┌────────
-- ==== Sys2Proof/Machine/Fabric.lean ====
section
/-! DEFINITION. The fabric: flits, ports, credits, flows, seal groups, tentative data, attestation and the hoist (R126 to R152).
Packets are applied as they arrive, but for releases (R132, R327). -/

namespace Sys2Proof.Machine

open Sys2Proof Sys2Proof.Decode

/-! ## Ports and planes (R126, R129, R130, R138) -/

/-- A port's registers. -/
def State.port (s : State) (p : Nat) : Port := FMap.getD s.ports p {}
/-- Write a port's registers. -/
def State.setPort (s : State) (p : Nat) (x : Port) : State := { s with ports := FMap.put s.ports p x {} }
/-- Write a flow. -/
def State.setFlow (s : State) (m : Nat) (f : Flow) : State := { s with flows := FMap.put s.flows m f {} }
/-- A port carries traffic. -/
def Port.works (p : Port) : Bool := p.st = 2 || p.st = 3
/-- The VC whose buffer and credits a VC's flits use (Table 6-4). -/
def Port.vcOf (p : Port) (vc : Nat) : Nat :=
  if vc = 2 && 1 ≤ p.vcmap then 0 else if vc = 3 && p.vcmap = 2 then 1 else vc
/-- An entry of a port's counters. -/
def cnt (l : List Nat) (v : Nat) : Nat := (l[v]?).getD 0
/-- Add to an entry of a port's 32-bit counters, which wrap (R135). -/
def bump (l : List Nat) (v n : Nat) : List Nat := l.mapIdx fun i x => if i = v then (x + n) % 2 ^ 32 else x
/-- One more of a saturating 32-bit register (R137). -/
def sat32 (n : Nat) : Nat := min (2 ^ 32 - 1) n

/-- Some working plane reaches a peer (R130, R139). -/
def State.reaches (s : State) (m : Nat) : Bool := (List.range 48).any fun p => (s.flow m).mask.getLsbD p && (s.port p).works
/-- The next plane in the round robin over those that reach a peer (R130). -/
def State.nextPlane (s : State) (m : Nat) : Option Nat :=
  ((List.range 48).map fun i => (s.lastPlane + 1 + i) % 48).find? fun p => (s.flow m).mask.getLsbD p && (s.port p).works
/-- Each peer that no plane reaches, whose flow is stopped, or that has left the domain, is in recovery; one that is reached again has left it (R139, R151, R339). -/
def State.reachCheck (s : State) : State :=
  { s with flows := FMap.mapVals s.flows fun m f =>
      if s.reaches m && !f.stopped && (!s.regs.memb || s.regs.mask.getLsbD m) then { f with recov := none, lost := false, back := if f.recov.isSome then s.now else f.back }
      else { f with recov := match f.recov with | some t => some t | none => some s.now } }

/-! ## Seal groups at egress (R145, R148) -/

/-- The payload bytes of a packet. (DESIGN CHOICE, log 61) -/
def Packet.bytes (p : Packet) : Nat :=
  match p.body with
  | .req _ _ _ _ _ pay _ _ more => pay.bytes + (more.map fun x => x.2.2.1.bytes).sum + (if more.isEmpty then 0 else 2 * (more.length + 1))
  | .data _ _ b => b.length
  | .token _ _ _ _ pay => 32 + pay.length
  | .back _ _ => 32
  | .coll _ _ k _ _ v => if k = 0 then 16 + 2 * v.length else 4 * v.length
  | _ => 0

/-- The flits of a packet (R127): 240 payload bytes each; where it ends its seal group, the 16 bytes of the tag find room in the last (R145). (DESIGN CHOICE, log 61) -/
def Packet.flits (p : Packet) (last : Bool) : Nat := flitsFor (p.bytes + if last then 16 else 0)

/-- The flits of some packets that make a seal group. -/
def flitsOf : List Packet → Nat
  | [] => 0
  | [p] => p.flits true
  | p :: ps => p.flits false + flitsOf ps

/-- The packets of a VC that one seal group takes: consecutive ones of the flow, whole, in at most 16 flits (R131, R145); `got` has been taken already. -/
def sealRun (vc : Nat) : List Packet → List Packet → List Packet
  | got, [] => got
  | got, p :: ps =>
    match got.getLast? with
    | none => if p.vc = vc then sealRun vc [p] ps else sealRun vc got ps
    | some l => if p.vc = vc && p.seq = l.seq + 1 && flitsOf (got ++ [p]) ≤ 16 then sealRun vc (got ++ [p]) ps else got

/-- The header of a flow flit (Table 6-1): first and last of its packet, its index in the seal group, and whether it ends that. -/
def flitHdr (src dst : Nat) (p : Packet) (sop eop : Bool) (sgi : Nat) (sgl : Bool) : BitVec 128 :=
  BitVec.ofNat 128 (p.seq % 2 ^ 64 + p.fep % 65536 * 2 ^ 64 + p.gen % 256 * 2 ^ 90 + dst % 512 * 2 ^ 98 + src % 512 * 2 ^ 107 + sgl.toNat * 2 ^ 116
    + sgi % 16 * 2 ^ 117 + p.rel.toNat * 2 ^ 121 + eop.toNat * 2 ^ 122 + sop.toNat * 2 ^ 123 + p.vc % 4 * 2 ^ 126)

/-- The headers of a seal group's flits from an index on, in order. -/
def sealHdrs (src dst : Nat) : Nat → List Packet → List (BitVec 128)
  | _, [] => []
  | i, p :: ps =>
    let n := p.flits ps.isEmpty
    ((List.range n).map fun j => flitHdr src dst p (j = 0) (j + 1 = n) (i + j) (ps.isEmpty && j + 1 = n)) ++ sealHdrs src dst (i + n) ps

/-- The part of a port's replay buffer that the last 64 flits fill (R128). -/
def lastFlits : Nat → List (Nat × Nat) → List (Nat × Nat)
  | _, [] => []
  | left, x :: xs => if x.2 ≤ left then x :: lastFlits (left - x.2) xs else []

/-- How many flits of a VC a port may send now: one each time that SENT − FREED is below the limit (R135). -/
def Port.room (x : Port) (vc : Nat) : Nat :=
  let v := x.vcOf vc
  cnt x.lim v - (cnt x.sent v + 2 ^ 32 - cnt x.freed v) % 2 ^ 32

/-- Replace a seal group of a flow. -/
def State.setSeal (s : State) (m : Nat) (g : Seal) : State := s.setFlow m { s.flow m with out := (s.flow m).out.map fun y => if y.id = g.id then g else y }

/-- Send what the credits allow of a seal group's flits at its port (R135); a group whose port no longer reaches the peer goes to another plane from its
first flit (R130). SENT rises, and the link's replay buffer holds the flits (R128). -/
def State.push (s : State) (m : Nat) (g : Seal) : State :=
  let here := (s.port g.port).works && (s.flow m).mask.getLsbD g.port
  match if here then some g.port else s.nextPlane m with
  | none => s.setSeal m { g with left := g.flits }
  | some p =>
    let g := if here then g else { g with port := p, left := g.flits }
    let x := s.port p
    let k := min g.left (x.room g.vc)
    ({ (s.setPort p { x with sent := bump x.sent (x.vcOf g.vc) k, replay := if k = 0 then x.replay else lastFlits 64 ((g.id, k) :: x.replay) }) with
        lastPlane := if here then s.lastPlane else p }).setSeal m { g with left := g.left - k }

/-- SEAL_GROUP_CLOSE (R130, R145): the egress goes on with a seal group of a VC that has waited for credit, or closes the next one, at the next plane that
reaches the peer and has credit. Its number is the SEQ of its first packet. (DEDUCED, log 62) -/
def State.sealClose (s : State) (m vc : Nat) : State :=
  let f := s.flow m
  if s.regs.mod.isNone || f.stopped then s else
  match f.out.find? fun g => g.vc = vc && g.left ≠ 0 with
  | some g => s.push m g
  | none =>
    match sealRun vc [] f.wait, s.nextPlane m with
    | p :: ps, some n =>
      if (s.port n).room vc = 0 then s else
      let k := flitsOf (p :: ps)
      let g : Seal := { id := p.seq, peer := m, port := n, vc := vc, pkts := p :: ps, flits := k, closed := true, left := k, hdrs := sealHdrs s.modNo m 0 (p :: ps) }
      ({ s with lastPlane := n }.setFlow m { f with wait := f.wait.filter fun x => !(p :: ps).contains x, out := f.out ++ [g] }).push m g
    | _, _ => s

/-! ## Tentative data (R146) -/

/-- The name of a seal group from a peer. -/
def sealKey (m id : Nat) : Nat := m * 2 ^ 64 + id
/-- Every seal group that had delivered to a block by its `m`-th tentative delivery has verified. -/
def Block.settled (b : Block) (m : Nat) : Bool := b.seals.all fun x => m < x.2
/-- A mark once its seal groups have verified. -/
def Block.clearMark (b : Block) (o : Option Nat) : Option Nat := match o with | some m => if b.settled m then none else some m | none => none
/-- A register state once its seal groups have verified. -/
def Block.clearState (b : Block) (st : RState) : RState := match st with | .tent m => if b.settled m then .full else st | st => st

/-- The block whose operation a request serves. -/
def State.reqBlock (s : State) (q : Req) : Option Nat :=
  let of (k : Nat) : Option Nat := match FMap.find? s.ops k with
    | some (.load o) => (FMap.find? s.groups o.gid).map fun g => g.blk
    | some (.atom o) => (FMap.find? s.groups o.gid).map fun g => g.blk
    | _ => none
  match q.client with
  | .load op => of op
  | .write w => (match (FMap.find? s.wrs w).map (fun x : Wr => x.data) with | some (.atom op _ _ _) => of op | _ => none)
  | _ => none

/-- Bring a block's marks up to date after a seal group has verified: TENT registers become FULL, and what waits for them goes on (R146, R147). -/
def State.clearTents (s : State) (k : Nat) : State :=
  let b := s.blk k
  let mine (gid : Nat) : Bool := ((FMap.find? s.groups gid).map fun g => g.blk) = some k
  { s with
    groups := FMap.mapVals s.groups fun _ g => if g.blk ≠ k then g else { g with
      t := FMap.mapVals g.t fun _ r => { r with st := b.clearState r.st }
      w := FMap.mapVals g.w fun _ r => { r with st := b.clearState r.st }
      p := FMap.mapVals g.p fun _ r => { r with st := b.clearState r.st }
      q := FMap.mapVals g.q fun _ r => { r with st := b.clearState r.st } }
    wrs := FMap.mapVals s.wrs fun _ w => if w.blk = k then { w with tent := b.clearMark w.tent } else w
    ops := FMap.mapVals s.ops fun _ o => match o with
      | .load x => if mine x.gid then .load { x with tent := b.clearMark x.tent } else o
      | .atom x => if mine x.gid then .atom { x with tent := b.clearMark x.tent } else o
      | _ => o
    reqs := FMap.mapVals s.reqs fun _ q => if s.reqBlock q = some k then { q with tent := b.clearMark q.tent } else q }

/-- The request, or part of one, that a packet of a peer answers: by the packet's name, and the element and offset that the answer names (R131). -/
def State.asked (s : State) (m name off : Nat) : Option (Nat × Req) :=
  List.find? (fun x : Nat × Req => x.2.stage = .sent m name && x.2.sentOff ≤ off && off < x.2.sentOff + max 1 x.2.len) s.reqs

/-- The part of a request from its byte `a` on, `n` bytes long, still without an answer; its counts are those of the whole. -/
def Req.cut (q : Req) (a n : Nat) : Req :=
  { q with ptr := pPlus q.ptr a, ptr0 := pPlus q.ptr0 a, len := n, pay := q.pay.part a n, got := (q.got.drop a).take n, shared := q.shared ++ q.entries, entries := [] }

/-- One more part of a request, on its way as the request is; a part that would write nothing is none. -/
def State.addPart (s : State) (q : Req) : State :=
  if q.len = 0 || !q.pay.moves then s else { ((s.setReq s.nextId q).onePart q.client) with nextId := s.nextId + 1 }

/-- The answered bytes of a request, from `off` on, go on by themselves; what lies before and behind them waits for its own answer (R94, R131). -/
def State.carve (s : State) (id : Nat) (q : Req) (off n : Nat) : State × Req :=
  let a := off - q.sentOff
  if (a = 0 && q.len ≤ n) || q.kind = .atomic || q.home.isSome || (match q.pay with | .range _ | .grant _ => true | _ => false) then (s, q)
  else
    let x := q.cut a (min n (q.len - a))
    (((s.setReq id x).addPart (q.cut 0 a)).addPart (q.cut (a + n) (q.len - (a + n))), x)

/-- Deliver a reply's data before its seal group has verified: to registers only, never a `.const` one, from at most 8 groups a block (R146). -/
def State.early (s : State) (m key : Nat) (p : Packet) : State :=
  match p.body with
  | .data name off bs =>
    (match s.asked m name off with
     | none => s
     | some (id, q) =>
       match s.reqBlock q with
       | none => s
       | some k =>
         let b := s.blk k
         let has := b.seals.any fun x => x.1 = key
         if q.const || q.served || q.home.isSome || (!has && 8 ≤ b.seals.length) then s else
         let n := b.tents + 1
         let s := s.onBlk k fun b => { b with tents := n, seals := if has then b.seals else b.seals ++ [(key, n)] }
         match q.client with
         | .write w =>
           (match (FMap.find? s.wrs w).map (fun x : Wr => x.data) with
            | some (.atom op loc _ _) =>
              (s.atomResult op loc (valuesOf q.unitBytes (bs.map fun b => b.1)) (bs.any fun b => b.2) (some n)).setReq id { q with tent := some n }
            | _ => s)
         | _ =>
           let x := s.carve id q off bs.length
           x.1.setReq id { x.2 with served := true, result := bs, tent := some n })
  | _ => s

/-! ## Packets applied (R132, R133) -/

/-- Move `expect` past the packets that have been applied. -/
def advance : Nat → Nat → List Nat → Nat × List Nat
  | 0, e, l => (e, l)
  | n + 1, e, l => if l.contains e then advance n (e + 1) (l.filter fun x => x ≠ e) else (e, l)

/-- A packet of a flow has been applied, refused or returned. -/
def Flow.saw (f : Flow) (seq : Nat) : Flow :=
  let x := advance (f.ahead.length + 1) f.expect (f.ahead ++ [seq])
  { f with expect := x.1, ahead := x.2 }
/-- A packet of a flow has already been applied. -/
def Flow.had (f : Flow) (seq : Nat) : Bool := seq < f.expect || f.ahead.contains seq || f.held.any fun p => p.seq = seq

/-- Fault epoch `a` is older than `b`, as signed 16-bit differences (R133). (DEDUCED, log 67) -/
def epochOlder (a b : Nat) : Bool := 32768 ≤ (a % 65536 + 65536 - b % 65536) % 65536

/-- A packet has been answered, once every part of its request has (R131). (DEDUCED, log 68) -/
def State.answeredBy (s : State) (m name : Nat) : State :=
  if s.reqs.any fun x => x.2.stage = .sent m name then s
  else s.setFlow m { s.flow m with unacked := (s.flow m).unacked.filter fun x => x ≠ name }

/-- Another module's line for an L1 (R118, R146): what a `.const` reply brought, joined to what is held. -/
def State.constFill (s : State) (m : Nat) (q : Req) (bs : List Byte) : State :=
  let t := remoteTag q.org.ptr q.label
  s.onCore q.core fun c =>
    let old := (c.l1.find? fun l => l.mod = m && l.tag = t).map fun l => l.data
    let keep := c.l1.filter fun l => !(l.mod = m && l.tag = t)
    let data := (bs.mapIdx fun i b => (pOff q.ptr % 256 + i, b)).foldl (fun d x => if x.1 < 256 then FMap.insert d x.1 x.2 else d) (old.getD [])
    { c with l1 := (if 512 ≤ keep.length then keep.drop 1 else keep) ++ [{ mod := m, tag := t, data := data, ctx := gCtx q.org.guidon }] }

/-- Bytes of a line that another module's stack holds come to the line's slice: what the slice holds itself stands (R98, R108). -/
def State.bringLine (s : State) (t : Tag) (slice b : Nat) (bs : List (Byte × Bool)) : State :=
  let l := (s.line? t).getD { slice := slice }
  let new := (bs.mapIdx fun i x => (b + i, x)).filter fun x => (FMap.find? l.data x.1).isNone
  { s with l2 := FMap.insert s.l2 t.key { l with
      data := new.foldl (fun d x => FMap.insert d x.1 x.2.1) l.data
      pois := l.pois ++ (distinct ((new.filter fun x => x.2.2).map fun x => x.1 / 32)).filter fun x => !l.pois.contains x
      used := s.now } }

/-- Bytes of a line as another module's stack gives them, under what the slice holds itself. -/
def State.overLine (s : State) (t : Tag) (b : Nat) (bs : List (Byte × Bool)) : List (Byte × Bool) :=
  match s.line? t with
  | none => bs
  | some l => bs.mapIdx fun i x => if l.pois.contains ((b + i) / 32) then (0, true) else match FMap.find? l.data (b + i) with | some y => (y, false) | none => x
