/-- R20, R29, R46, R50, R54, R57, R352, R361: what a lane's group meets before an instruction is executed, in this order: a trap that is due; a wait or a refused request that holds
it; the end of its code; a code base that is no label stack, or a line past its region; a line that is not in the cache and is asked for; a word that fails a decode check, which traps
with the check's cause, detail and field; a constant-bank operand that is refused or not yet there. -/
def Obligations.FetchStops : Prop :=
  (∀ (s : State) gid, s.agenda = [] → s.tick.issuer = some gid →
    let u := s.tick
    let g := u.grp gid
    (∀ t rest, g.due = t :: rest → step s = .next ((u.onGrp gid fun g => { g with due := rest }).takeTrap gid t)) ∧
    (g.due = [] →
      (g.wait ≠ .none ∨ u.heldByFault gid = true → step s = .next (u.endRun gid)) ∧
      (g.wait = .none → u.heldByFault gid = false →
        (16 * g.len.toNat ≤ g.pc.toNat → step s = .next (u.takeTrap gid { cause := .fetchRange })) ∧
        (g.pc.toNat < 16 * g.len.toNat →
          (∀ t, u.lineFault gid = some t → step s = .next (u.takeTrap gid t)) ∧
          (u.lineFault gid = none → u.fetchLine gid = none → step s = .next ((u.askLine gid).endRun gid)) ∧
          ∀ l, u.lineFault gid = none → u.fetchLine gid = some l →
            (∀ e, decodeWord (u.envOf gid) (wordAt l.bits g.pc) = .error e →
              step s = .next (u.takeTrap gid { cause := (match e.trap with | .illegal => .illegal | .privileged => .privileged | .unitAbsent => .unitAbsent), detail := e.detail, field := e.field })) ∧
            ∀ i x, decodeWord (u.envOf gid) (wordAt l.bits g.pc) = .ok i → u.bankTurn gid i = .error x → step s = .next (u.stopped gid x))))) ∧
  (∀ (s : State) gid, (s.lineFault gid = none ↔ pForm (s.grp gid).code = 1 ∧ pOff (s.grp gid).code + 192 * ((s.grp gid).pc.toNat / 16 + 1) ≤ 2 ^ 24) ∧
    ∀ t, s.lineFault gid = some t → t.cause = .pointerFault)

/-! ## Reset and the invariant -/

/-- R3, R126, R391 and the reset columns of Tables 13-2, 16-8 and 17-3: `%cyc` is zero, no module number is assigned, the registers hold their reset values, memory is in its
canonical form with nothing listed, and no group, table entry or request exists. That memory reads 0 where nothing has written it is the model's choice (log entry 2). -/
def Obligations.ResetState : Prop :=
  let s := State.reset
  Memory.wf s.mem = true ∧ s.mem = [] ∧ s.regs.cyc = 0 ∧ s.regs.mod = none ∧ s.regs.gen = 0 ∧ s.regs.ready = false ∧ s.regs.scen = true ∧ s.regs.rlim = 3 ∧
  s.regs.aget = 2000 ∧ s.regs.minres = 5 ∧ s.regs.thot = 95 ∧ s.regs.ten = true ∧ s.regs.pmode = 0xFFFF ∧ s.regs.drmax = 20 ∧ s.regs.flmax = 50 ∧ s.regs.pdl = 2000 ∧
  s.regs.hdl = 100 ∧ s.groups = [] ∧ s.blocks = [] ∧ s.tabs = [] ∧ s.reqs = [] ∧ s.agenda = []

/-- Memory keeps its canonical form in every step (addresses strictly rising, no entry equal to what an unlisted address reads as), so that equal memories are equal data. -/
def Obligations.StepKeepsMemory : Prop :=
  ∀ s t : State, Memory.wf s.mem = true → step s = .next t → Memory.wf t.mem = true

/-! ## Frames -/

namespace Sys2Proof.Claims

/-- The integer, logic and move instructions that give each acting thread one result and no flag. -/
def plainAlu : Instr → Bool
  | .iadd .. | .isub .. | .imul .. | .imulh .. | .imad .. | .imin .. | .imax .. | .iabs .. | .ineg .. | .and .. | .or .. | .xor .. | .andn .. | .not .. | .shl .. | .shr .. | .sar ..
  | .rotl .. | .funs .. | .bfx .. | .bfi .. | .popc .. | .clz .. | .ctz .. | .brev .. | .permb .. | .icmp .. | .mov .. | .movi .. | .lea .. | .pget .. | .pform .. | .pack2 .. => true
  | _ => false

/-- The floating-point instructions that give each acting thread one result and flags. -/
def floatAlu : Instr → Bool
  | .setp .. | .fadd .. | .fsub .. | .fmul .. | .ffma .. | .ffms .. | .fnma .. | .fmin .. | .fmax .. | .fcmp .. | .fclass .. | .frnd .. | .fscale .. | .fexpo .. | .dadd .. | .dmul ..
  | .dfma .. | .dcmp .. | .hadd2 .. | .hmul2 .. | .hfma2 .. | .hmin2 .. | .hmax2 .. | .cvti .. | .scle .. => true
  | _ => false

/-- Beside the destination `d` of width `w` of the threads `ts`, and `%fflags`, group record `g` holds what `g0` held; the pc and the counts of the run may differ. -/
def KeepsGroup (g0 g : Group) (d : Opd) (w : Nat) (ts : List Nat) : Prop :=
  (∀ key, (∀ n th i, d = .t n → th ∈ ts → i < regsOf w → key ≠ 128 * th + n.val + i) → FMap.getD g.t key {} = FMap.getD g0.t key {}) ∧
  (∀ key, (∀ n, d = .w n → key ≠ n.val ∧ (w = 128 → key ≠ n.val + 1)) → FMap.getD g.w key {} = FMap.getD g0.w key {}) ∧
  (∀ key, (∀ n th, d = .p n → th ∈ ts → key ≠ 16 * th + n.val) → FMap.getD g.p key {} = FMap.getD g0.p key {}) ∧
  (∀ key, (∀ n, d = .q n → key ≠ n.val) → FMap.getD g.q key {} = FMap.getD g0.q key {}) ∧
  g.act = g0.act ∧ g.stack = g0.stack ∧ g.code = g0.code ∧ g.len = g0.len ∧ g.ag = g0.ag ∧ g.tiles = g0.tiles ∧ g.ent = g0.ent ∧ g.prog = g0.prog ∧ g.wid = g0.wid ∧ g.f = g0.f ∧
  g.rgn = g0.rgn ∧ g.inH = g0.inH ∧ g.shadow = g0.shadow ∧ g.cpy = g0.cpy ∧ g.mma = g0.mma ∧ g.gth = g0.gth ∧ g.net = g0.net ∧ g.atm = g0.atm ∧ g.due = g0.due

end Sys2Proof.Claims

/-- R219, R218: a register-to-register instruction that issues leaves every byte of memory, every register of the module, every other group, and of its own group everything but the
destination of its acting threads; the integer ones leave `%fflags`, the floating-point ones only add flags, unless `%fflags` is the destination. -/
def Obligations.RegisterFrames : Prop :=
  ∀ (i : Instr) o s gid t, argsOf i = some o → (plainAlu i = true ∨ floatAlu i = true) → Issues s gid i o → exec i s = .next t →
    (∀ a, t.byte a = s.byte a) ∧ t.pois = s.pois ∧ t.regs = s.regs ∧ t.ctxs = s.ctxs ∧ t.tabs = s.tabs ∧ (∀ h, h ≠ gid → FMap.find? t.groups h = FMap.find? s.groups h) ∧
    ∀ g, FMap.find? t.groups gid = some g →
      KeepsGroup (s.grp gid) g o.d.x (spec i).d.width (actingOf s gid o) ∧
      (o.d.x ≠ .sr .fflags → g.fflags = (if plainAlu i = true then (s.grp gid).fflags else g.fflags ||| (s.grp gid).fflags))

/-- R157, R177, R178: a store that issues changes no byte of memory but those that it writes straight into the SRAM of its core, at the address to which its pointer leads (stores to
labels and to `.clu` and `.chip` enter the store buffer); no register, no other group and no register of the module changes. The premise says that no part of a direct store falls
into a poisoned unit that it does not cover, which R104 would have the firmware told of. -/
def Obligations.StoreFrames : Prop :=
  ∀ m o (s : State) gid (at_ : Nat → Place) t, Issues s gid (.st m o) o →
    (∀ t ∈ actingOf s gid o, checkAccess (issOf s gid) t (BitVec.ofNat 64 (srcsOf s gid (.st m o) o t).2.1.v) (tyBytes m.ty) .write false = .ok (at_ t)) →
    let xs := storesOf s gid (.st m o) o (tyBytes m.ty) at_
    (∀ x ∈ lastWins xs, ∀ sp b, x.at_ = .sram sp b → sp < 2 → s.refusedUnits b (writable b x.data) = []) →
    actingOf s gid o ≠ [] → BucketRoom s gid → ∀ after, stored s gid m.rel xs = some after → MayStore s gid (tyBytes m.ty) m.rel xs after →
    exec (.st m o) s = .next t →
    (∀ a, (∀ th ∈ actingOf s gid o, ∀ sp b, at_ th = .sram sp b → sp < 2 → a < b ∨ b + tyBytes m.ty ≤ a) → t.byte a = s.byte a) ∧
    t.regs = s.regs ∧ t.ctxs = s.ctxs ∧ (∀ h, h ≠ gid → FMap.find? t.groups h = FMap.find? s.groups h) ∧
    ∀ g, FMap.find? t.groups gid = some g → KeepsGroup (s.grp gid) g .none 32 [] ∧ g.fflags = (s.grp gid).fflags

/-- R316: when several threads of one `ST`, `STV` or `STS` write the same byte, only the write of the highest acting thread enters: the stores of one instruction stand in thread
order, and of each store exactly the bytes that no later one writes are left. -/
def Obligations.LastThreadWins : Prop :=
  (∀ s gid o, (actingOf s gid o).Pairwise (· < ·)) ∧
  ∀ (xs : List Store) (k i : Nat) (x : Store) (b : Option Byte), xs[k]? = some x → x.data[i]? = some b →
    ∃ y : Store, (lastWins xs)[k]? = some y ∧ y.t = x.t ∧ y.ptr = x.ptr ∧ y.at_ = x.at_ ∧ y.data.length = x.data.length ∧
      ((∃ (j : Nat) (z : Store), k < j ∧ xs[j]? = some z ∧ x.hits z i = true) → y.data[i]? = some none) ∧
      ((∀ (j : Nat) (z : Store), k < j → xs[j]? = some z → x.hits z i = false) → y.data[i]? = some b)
└────────
[Activity] Give back exactly the lines of the listing above that run from the line with "limit (R135). -/" to the line with "def State.setSeal (s", inclusive.

[Answer to this exercise]
/-- How many flits of a VC a port may send now: one each time that SENT − FREED is below the limit (R135). -/
def Port.room (x : Port) (vc : Nat) : Nat :=
  let v := x.vcOf vc
  cnt x.lim v - (cnt x.sent v + 2 ^ 32 - cnt x.freed v) % 2 ^ 32

/-- Replace a seal group of a flow. -/
def State.setSeal (s : State) (m : Nat) (g : Seal) : State := s.setFlow m { s.flow m with out := (s.flow m).out.map fun y => if y.id = g.id then g else y }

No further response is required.